### Work to complete
Retype, word for word, every line from the one holding "s.keys := by" through the one holding "s.gates := by" in the entries below, both included, and only those lines.

Stored data:
@[simp] theorem drawOctets_pending (s : State) (n : Nat) : (drawOctets s n).2.pending = s.pending := rfl
@[simp] theorem drawOctets_outbox (s : State) (n : Nat) : (drawOctets s n).2.outbox = s.outbox := rfl
@[simp] theorem drawOctets_pwrGood (s : State) (n : Nat) : (drawOctets s n).2.pwrGood = s.pwrGood := rfl
@[simp] theorem drawOctets_pins (s : State) (n : Nat) : (drawOctets s n).2.pins = s.pins := rfl
@[simp] theorem drawOctets_boot (s : State) (n : Nat) : (drawOctets s n).2.boot = s.boot := rfl
@[simp] theorem drawOctets_warden (s : State) (n : Nat) : (drawOctets s n).2.warden = s.warden := rfl
@[simp] theorem drawOctets_alarms (s : State) (n : Nat) : (drawOctets s n).2.alarms = s.alarms := rfl
@[simp] theorem drawOctets_clocks (s : State) (n : Nat) : (drawOctets s n).2.clocks = s.clocks := rfl
@[simp] theorem drawOctets_mgmt (s : State) (n : Nat) : (drawOctets s n).2.mgmt = s.mgmt := rfl
@[simp] theorem drawOctets_portA (s : State) (n : Nat) : (drawOctets s n).2.portA = s.portA := rfl
@[simp] theorem drawOctets_portB (s : State) (n : Nat) : (drawOctets s n).2.portB = s.portB := rfl
@[simp] theorem drawOctets_msix (s : State) (n : Nat) : (drawOctets s n).2.msix = s.msix := rfl
@[simp] theorem drawOctets_so (s : State) (n : Nat) : (drawOctets s n).2.so = s.so := rfl
@[simp] theorem drawOctets_cores (s : State) (n : Nat) : (drawOctets s n).2.cores = s.cores := rfl
@[simp] theorem drawOctets_wmem (s : State) (n : Nat) : (drawOctets s n).2.wmem = s.wmem := rfl
@[simp] theorem drawOctets_arrays (s : State) (n : Nat) : (drawOctets s n).2.arrays = s.arrays := rfl
@[simp] theorem drawOctets_keys (s : State) (n : Nat) : (drawOctets s n).2.keys = s.keys := rfl
@[simp] theorem drawOctets_entropy (s : State) (n : Nat) : (drawOctets s n).2.entropy = s.entropy := rfl
@[simp] theorem drawOctets_gates (s : State) (n : Nat) : (drawOctets s n).2.gates = s.gates := rfl
@[simp] theorem drawOctets_slots (s : State) (n : Nat) : (drawOctets s n).2.slots = s.slots := rfl
@[simp] theorem drawOctets_tb (s : State) (n : Nat) : (drawOctets s n).2.tb = s.tb := rfl
@[simp] theorem drawOctets_journal (s : State) (n : Nat) : (drawOctets s n).2.journal = s.journal := rfl
@[simp] theorem drawOctets_pair (s : State) (n : Nat) : (drawOctets s n).2.pair = s.pair := rfl
@[simp] theorem drawOctets_units (s : State) (n : Nat) : (drawOctets s n).2.units = s.units := rfl
@[simp] theorem generate_pending (s : State) (i n : Nat) (p : Bool) (o : Octets) : (generate s i n p o).2.pending = s.pending := by
  unfold generate; dsimp only; split <;> rfl
@[simp] theorem generate_outbox (s : State) (i n : Nat) (p : Bool) (o : Octets) : (generate s i n p o).2.outbox = s.outbox := by
  unfold generate; dsimp only; split <;> rfl
@[simp] theorem generate_pwrGood (s : State) (i n : Nat) (p : Bool) (o : Octets) : (generate s i n p o).2.pwrGood = s.pwrGood := by
  unfold generate; dsimp only; split <;> rfl
@[simp] theorem generate_pins (s : State) (i n : Nat) (p : Bool) (o : Octets) : (generate s i n p o).2.pins = s.pins := by
  unfold generate; dsimp only; split <;> rfl
@[simp] theorem generate_boot (s : State) (i n : Nat) (p : Bool) (o : Octets) : (generate s i n p o).2.boot = s.boot := by
  unfold generate; dsimp only; split <;> rfl
@[simp] theorem generate_warden (s : State) (i n : Nat) (p : Bool) (o : Octets) : (generate s i n p o).2.warden = s.warden := by
  unfold generate; dsimp only; split <;> rfl
@[simp] theorem generate_alarms (s : State) (i n : Nat) (p : Bool) (o : Octets) : (generate s i n p o).2.alarms = s.alarms := by
  unfold generate; dsimp only; split <;> rfl
@[simp] theorem generate_clocks (s : State) (i n : Nat) (p : Bool) (o : Octets) : (generate s i n p o).2.clocks = s.clocks := by
  unfold generate; dsimp only; split <;> rfl
@[simp] theorem generate_mgmt (s : State) (i n : Nat) (p : Bool) (o : Octets) : (generate s i n p o).2.mgmt = s.mgmt := by
  unfold generate; dsimp only; split <;> rfl
@[simp] theorem generate_portA (s : State) (i n : Nat) (p : Bool) (o : Octets) : (generate s i n p o).2.portA = s.portA := by
  unfold generate; dsimp only; split <;> rfl
@[simp] theorem generate_portB (s : State) (i n : Nat) (p : Bool) (o : Octets) : (generate s i n p o).2.portB = s.portB := by
  unfold generate; dsimp only; split <;> rfl
@[simp] theorem generate_msix (s : State) (i n : Nat) (p : Bool) (o : Octets) : (generate s i n p o).2.msix = s.msix := by
  unfold generate; dsimp only; split <;> rfl
@[simp] theorem generate_so (s : State) (i n : Nat) (p : Bool) (o : Octets) : (generate s i n p o).2.so = s.so := by
  unfold generate; dsimp only; split <;> rfl
@[simp] theorem generate_cores (s : State) (i n : Nat) (p : Bool) (o : Octets) : (generate s i n p o).2.cores = s.cores := by
  unfold generate; dsimp only; split <;> rfl
@[simp] theorem generate_wmem (s : State) (i n : Nat) (p : Bool) (o : Octets) : (generate s i n p o).2.wmem = s.wmem := by
  unfold generate; dsimp only; split <;> rfl
@[simp] theorem generate_arrays (s : State) (i n : Nat) (p : Bool) (o : Octets) : (generate s i n p o).2.arrays = s.arrays := by
  unfold generate; dsimp only; split <;> rfl
@[simp] theorem generate_keys (s : State) (i n : Nat) (p : Bool) (o : Octets) : (generate s i n p o).2.keys = s.keys := by
  unfold generate; dsimp only; split <;> rfl
@[simp] theorem generate_gates (s : State) (i n : Nat) (p : Bool) (o : Octets) : (generate s i n p o).2.gates = s.gates := by
  unfold generate; dsimp only; split <;> rfl
@[simp] theorem generate_slots (s : State) (i n : Nat) (p : Bool) (o : Octets) : (generate s i n p o).2.slots = s.slots := by
  unfold generate; dsimp only; split <;> rfl
@[simp] theorem generate_tb (s : State) (i n : Nat) (p : Bool) (o : Octets) : (generate s i n p o).2.tb = s.tb := by
  unfold generate; dsimp only; split <;> rfl
@[simp] theorem generate_journal (s : State) (i n : Nat) (p : Bool) (o : Octets) : (generate s i n p o).2.journal = s.journal := by
  unfold generate; dsimp only; split <;> rfl
@[simp] theorem generate_pair (s : State) (i n : Nat) (p : Bool) (o : Octets) : (generate s i n p o).2.pair = s.pair := by
  unfold generate; dsimp only; split <;> rfl
@[simp] theorem generate_units (s : State) (i n : Nat) (p : Bool) (o : Octets) : (generate s i n p o).2.units = s.units := by
  unfold generate; dsimp only; split <;> rfl
/-- Drawing changes the pool, the count of reseeds and the instance itself in the entropy unit. -/
theorem generate_entropy (s : State) (i n : Nat) (p : Bool) (o : Octets) : ∃ pool reseeds d,
    (generate s i n p o).2.entropy = { s.entropy with pool := pool, reseeds := reseeds, insts := insertAt s.entropy.insts i d } := by
  unfold generate; dsimp only; split
  · exact ⟨_, _, _, rfl⟩
  · exact ⟨s.entropy.pool, s.entropy.reseeds, _, rfl⟩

### Your response
@[simp] theorem generate_keys (s : State) (i n : Nat) (p : Bool) (o : Octets) : (generate s i n p o).2.keys = s.keys := by
  unfold generate; dsimp only; split <;> rfl
@[simp] theorem generate_gates (s : State) (i n : Nat) (p : Bool) (o : Octets) : (generate s i n p o).2.gates = s.gates := by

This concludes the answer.